/-- A command that leaves a fault where none was is a PROCESS whose tap read raised it (10_state.md R51). -/
theorem exec_records_fault {i : Instr} {s t : State} (hs : ¬Faulted s) (h : exec i s = .next t) (ht : Faulted t) :
    i = .process ∧ ∃ c, frameTap s = .error c ∧ t.status = statusOfFault c := by
  rcases exec_cases h with rfl | ⟨-, rfl⟩ | ⟨-, rfl⟩ | ⟨-, rfl⟩ | ⟨-, rfl⟩ | ⟨hi, hp⟩
  · exact absurd ht hs
  · exact absurd ht (not_faulted_initEngine s)
  -- the parameter commands leave `STATUS` alone
  · exact absurd ht hs
  · exact absurd ht hs
  · exact absurd ht hs
  · rcases execProcess_cases hp with ⟨-, rfl⟩ | ⟨-, c, hc, rfl⟩ | ⟨-, tap, -, -, rfl⟩
    · exact absurd ht hs
    · exact ⟨hi, c, hc, rfl⟩
    · exact absurd ht hs

/-- Settles O24: of the kinds of step only a command can record a fault, and then `exec_records_fault` says which. -/
theorem onlyProcessRecordsAFault : Obligations.OnlyProcessRecordsAFault := by
  intro s t hs h ht
  rcases step_kinds h with ⟨-, -, es, rfl⟩ | ⟨-, i, es, r, hi, he⟩ | ⟨-, -, ⟨hstatus, -⟩, -, -⟩
  · exact absurd ht (not_faulted_initEngine (s.withBus es))
  · obtain ⟨rfl, hfault⟩ := exec_records_fault (s := (s.withBus es).withReply r) hs he ht
    exact ⟨hi, hfault⟩
  · rw [Faulted, hstatus] at ht
    exact absurd ht hs

/-! ## Who writes which register -/

/-- Settles O54: `exec_keeps_host_side` for the commands; a step that is no reset and no command leaves the engine alone. -/
theorem commandsAndHostWriteDifferentRegisters : Obligations.CommandsAndHostWriteDifferentRegisters := by
  refine ⟨fun i s t h => ?_, fun s t h hcmd hreset => ?_⟩
  · obtain ⟨-, -, -, hhost⟩ := exec_keeps_host_side h
    exact hhost
  · rcases step_kinds h with ⟨hr, -⟩ | ⟨-, i, -, -, hi, -⟩ | ⟨-, -, hsame, -⟩
    · rw [hreset] at hr
      contradiction
    · rw [hcmd] at hi
      contradiction
    · exact hsame

/-! ## The values of reset -/

/-- The wow increment of the default rate, with the default constants: 2π × 0.5 over 48000, no NaN draw used
(10_state.md R54). -/
theorem wowIncOf_default {b : Build} (hk : b.k = referenceConsts) (k : Nat) :
    wowIncOf b k referenceConsts.rateDef = 0x3889421F := by
  have hpi : fmul k referenceConsts.twoPi referenceConsts.rateDef = 0x40490FDB :=
    (fmul_draw_irrelevant (k' := 0) (by decide +kernel)).trans (by decide +kernel)
  rw [wowIncOf, hk, hpi]
  exact (fdiv_draw_irrelevant (k' := 0) (by decide +kernel)).trans (by decide +kernel)

/-- The flutter increment of the default rate, with the default constants: 2π × (0.5 × 12) over 48000, no NaN draw used
(10_state.md R54). -/
theorem fltIncOf_default {b : Build} (hk : b.k = referenceConsts) (k : Nat) :
    fltIncOf b k referenceConsts.rateDef = 0x3A4DE32E := by
  have hrate : fmul k referenceConsts.rateDef referenceConsts.fltRatio = 0x40C00000 :=
    (fmul_draw_irrelevant (k' := 0) (by decide +kernel)).trans (by decide +kernel)
  have hangle : fmul (k + 1) referenceConsts.twoPi 0x40C00000 = 0x4216CBE4 :=
    (fmul_draw_irrelevant (k' := 0) (by decide +kernel)).trans (by decide +kernel)
  rw [fltIncOf, hk, hrate, hangle]
  exact (fdiv_draw_irrelevant (k' := 0) (by decide +kernel)).trans (by decide +kernel)

/-- INIT of the reference build leaves the engine of the reset state (10_state.md R54). -/
theorem sameEngine_reset_initEngine {s : State} (hb : s.build = referenceBuild) : SameEngine State.reset (initEngine s) := by
  have hk : s.build.k = referenceConsts := by rw [hb]; rfl
  have hwow : (initEngine s).wowInc = 0x3889421F := by rw [initEngine_wowInc, hk, wowIncOf_default hk]
  have hflt : (initEngine s).fltInc = 0x3A4DE32E := by rw [initEngine_fltInc, hk, fltIncOf_default hk]
  have hseed : (initEngine s).seed = 0x00003039 := by rw [initEngine_seed, hb]; rfl
  refine ⟨rfl, rfl, rfl, ?_, hwow, hflt, ?_, ?_, rfl, rfl, rfl, rfl, hseed, rfl, rfl⟩
  · rw [initEngine_rate, hk]; rfl
  · rw [initEngine_depth, hk]; rfl
  · rw [initEngine_mix, hk]; rfl

/-- Settles O13: the reset column is read off `State.reset`, and INIT leaves the same engine. -/
theorem resetAndInitTableValues : Obligations.ResetAndInitTableValues := by
  refine ⟨⟨rfl, rfl, rfl, rfl, rfl, rfl, rfl, rfl, rfl, rfl, rfl, rfl, rfl, rfl, rfl, rfl, rfl, rfl, memRead_nil, rfl⟩,
    fun s hb => ⟨initEngine s, rfl, sameEngine_reset_initEngine hb, ⟨rfl, rfl, rfl, rfl⟩, ?_⟩⟩
  rw [readReg, initEngine_build, hb]
  rfl

/-- Settles O47: the increments of the default rate are the formulas' own, and the other parts are comparisons of constants. -/
theorem resetMeetsTheInvariants : Obligations.ResetMeetsTheInvariants := by
  have hinv : MachineInv State.reset := ⟨by decide, rfl, widxLegal_zero (by decide), reset_buf_wf, rfl⟩
  have hwow : State.reset.wowInc = wowIncOf referenceBuild 0 State.reset.rate := (wowIncOf_default rfl 0).symm
  have hflt : State.reset.fltInc = fltIncOf referenceBuild 0 State.reset.rate := (fltIncOf_default rfl 0).symm
  exact ⟨hinv, ⟨by decide, by decide, by decide, hwow, hflt, by decide, by decide⟩, by decide⟩

/-! ## The register map as the host sees it -/

theorem regOffset_aligned (r : Reg) : regOffset r < 256 ∧ regOffset r % 4 = 0 := by
  cases r <;> decide

/-- The register at an offset starts at that offset's word. -/
theorem regOffset_of_regAt {off : Nat} {r : Reg} (h : regAt off = some r) : regOffset r = 4 * (off / 4) := by
  unfold regAt at h
  split at h <;> simp only [Option.some.injEq, reduceCtorEq] at h
  all_goals subst h; simp only [regOffset]; omega

/-- The RW registers stand together, from `ARG0` to `IN_R` (10_state.md R31). -/
theorem regOffset_bounds_of_rw {r : Reg} (h : regAccess r = .rw) : 0x08 ≤ regOffset r ∧ regOffset r ≤ 0x14 := by
  cases r <;> simp_all [regAccess, regOffset]

/-- A register that no write reaches, at `STATUS` or above the RW registers (10_state.md R31). -/
theorem regOffset_of_readOnly {r : Reg} (h : regAccess r = .ro ∨ regAccess r = .roStar) :
    regOffset r = 0x04 ∨ 0x18 ≤ regOffset r ∧ regOffset r ≤ 0xFC ∧ regOffset r % 4 = 0 := by
  cases r <;> simp_all [regAccess, regOffset]

theorem writeReg_of_ne_rw {r : Reg} (h : regAccess r ≠ .rw) (w : Word) (s : State) : writeReg r w s = s := by
  cases r <;> simp_all [writeReg, regAccess]

theorem readReg_writeReg_self {r : Reg} (h : regAccess r = .rw) (w : Word) (s : State) : readReg r (writeReg r w s) = w := by
  cases r <;> simp_all [readReg, writeReg, regAccess]

theorem readReg_writeReg_of_ne {q r : Reg} (h : q ≠ r) (w : Word) (s : State) :
    readReg q (writeReg r w s) = readReg q s := by
  cases q <;> simp [readReg, h.symm]

theorem readReg_cmd (s : State) : readReg .cmd s = 0 := rfl

theorem readReg_withReply (r : Reg) (s : State) (p : BusReply) : readReg r (s.withReply p) = readReg r s := by
  cases r <;> rfl

theorem readReg_withBus (r : Reg) (s : State) (es : List HostEvent) : readReg r (s.withBus es) = readReg r s := by
  cases r <;> rfl

theorem readOffset_regOffset (r : Reg) (s : State) : readOffset (regOffset r) s = readReg r s := by
  rw [readOffset, regAt_regOffset]

theorem writeOffset_regOffset (r : Reg) (w : Word) (s : State) : writeOffset (regOffset r) w s = writeReg r w s := by
  rw [writeOffset, regAt_regOffset]

theorem readOffset_reserved {off : Nat} (h : 0x50 ≤ off) (s : State) : readOffset off s = 0 := by
  rw [readOffset, regAt_reserved h]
- - -
Pull every line containing "twoPi" out of the entries.

  have hpi : fmul k referenceConsts.twoPi referenceConsts.rateDef = 0x40490FDB :=
  have hangle : fmul (k + 1) referenceConsts.twoPi 0x40C00000 = 0x4216CBE4 :=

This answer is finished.